| Cardiocondyla kagutsuchi|
Seifert (2003) - K. Yamauchi (pers comm. 2001) reported for all six of his study sites on Okinawa, in Malaysia, and in Indonesia that this species nested in shallow soil in open, disturbed areas with bare or weakly herbaceous ground.
Seifert (2003) - A member of the Cardiocondyla nuda group. Cardiocondyla kagutsuchi shows a high structural and morphometric similarity to Cardiocondyla mauritanica and both are undoubtedly sister species. Cardiocondyla kagutsuchi is maintained here as species though it may represent only the SE Palaearctic-Indo-Malayan population of C. mauritanica, which has shorter spines, a lower petiole, a narrower postpetiole, a longer scape, and longer gaster pubescence.
Keys including this Species
Distribution based on Regional Taxon Lists
Indo-Australian Region: Borneo, Guam, Indonesia, Kiribati, Malaysia, Marshall Islands, Micronesia (Federated States of), New Guinea, Northern Mariana Islands, Palau, Philippines, Solomon Islands.
Oriental Region: Bhutan, India, Nepal, Thailand, Vietnam.
Palaearctic Region: China, Japan (type locality).
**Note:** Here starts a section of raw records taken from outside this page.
/-- ACTIVATE in RUNNING arms or is REFUSED ARMED, and in UNCONFIGURED is refused or, when a check fails, reports it and
ends CUT CHECK_FAILED with both sets as they were (R60, R65). -/
def Obligations.ActivateArmsOrReportsItsFailure : Prop :=
  ∀ (s : State) (tag : Byte), s.accepts →
    (s.engine = .running → s.activation.phase = .idle →
      exec (.activate tag) s = .next
        (({ s with activation := { s.activation with phase := .awaitBoundary } } : State).answered tag 0x26 .done 1 [])) ∧
    (s.engine = .running → s.activation.phase ≠ .idle →
      exec (.activate tag) s = .next (s.answered tag 0x26 .refused 6 [])) ∧
    (s.engine = .unconfigured → s.port.state = .notReady →
      exec (.activate tag) s = .next (s.answered tag 0x26 .refused 8 [])) ∧
    (s.engine = .unconfigured → s.port.state = .ready → s.clock.isSet = false →
      exec (.activate tag) s = .next (s.answered tag 0x26 .refused 9 [])) ∧
    (∀ check object, s.engine = .unconfigured → s.port.state = .ready → s.clock.isSet = true →
      firstFailure s.staged true = some (check, object) →
      exec (.activate tag) s = .next
        (({ s with activation := { s.activation with phase := .idle, toCheck := [], report := some (check, object) },
                   attention := s.attention.raise (.activateFailed check object) } : State).answered tag 0x26 .cut 20
          (be 1 check ++ presence 1 (be 1) object)))

/-- ACTIVATE in UNCONFIGURED commits when the checks pass (R24, R60, R66, R72), stated for an engine whose feeders are
OFF, whose other units rest and whose cache is empty: the sets are exchanged, the engine is RUNNING with its open
interval, the indices to be marked stand in ascending order, changed indices have lost their live state, enabled
feeders run, and the result is DONE "committed". In RUNNING the fill of the last account of check 11 that passes commits
likewise (R62, R64, R66): an OFF feeder made enabled opens its first round, one made disabled with no round in progress
is OFF at once and one with a round in progress finishes it (R13), each queue keeps the orders whose slot still has the
same participant and serial (R151), and marking's first read is asked for (R67). That is stated for units otherwise at
rest, no boundary to take under the new interval length, no enrolment LISTENING on a feeder that goes OFF, and a first
index to be marked that the cache does not hold; that its victim leaves its line at the grant is the model's reading
(log 16). -/
def Obligations.ActivateCommitsAPassingSet : Prop :=
  (∀ (s : State) (tag : Byte), s.accepts → s.resting → s.engine = .unconfigured → s.activation.phase = .idle →
    s.port.state = .ready → s.clock.isSet = true → s.cache = .empty → (∀ f : Feeder, s.ports[f].state = .off) →
    firstFailure s.staged true = none →
    ∃ t, exec (.activate tag) s = .next t ∧ t.engine = .running ∧ t.active = s.staged ∧ t.staged = s.active ∧
      t.clock = { s.clock with openStart := some (s.clock.minute / s.staged.general.interval * s.staged.general.interval) } ∧
      t.activation.phase = .idle ∧
      t.activation.marking = (List.range 192).filter (fun i =>
        nonVacant (s.staged.entry i) &&
          (!nonVacant (s.active.entry i) || (s.active.entry i).serial != (s.staged.entry i).serial)) ∧
      t.attention = s.attention.raise (.activated t.activation.marking.length .running) ∧
      (∀ i : Fin 192, t.live[i] =
        if (s.active.entry i).serial ≠ (s.staged.entry i).serial ∨ (s.active.entry i).kind ≠ (s.staged.entry i).kind ∨
           (s.active.entry i).feeder ≠ (s.staged.entry i).feeder ∨ (s.active.entry i).slot ≠ (s.staged.entry i).slot
        then .initial else s.live[i]) ∧
      (∀ f : Feeder, t.ports[f].state = (if (s.staged.feeder f.val).enabled then .running else .off) ∧
        t.ports[f].number = s.ports[f].number) ∧
      t.link = (s.answered tag 0x26 .done 2 []).link ∧ t.memory = s.memory ∧ t.books = s.books ∧
      t.posting = s.posting) ∧
  (∀ (s : State) (a line : Nat) (victim : Option (Nat × AccountRecord)) (returned : Option (List Byte)) (r : AccountRecord),
    s.engine = .running → s.activation.phase = .checking → s.activation.toCheck = [a] → s.activation.marking = [] →
    s.port.inProgress = some (.fill .activation a line victim) → s.port.state = .ready → line < 32 →
    s.cache.find a = none → s.commandDone = true →
    ({ s with port := { s.port with inProgress := none },
              activation := { s.activation with phase := .idle } } : State).resting →
    let memory : List Host.Cell :=
      match victim with
      | none => s.memory
      | some v => writeUnit s.memory (32 + 32 * v.1) (recordBytes v.1 v.2)
    let filled : Cache := s.cache.fill line a (some r)
    recordOf a (returned.getD (readBytes memory (32 + 32 * a) 28)) = some r → r.balance = 0 →
    (∀ start, s.clock.openStart = some start →
      s.clock.minute / s.staged.general.interval * s.staged.general.interval ≤ start) →
    (∀ f : Feeder, s.ports[f].state = .running ∨ s.ports[f].state = .holdPending →
      s.ports[f].round ≠ none ∨ (s.staged.feeder f.val).enabled = true ∨ s.ports[f].enrolment.condition ≠ .listening) →
    let marked := (List.range 192).filter fun i =>
      nonVacant (s.staged.entry i) &&
        (!nonVacant (s.active.entry i) || (s.active.entry i).serial != (s.staged.entry i).serial)
    let same (f j : Nat) : Bool :=
      match s.staged.slotParticipant f j, s.active.slotParticipant f j with
      | some i, some k => i == k && (s.staged.entry i).serial == (s.active.entry k).serial
      | _, _ => false
    let committed : State :=
      { s with
        active := s.staged, staged := s.active, memory := memory, cache := filled
        activation := { s.activation with phase := .idle, toCheck := [], marking := marked }
        attention := s.attention.raise (.activated marked.length .running)
        port := { s.port with inProgress := none }
        live := Vector.ofFn fun i : Fin 192 =>
          if (s.active.entry i).serial ≠ (s.staged.entry i).serial ∨ (s.active.entry i).kind ≠ (s.staged.entry i).kind ∨
             (s.active.entry i).feeder ≠ (s.staged.entry i).feeder ∨ (s.active.entry i).slot ≠ (s.staged.entry i).slot
          then .initial else s.live[i]
        ports := Vector.ofFn fun f : Feeder =>
          let p : FeederPort := { s.ports[f] with queue := s.ports[f].queue.filter fun e => same f.val e.slot }
          if p.state = .off ∧ (s.staged.feeder f.val).enabled = true then
            { p with state := .running, window := .headDue, round := none, sending := [], driving := false }
          else if (p.state = .running ∨ p.state = .holdPending) ∧ p.round = none ∧
                  (s.staged.feeder f.val).enabled = false then
            { p with state := .off, window := .shut, sending := [], driving := false }
          else p }
    (marked = [] → exec (.cacheFill returned) s = .next committed) ∧
    (∀ i rest free, marked = i :: rest → filled.lookup i = .miss → filled.victim none = some free →
      exec (.cacheFill returned) s = .next
        (({ committed with cache := filled.drop free } : State).onPort
          (.fill .activation i free (dirtyRecord (filled.line free))))))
Distribution based on specimens
Seifert (2003) - Terayama (1999) and Yamauchi (pers comm., July 2000) stated that C. kagutsuchi from Japan and Okinawa (=Cardiocondyla nuda sensu Terayama & al. 1992, Terayama 1999) had a chromosome number of 2n = 28 (males n = 1 4) and only ergatoid males without a promesonotal suture. A restricted local population (= Cardiocondyla sp. 4 Terayama & al. 1992 = C. kagutsuchi Terayama 1999) from Omoto-dake, a small area on the Ishigaki island / Okinawa islands, was reported to have 2n = 27 (males n = 13) and to produce both alate and ergatoid males, the latter of which were said to have a distinct promesonotal suture. These chromosomal and demographic differences prompted Terayama (1999) to consider both populations as heterospecific. However, an accidental nature of the observed differences cannot be excluded. Furthermore the karyotype differences must not necessarily generate reproductive isolation since a correct meiotic pairing of a fused with two homologous unfused chromosomes and a correct subsequent disjunction to give balanced gametes i s possible. The high morphologic similarity of both populations (Tab. 3) is used here as argument to consider them as conspecific as long as the consistency of the karyotype differences and their possible consequences on reproductive isolation is not reasonably demonstrated. If a heterospecifity could be shown, C. nuda sensu Terayama & al. 1992 must be described as new species for reasons of its striking distinctness from C. nuda (Mayr, 1866).
The following information is derived from Barry Bolton's New General Catalogue, a catalogue of the world's ants.
- kagutsuchi. Cardiocondyla kagutsuchi Terayama, 1999d: 100, figs. 1-9 (w.q.m. ergatoid m.) JAPAN. See also: Seifert, 2003a: 252.
Unless otherwise noted the text for the remainder of this section is reported from the publication that includes the original description.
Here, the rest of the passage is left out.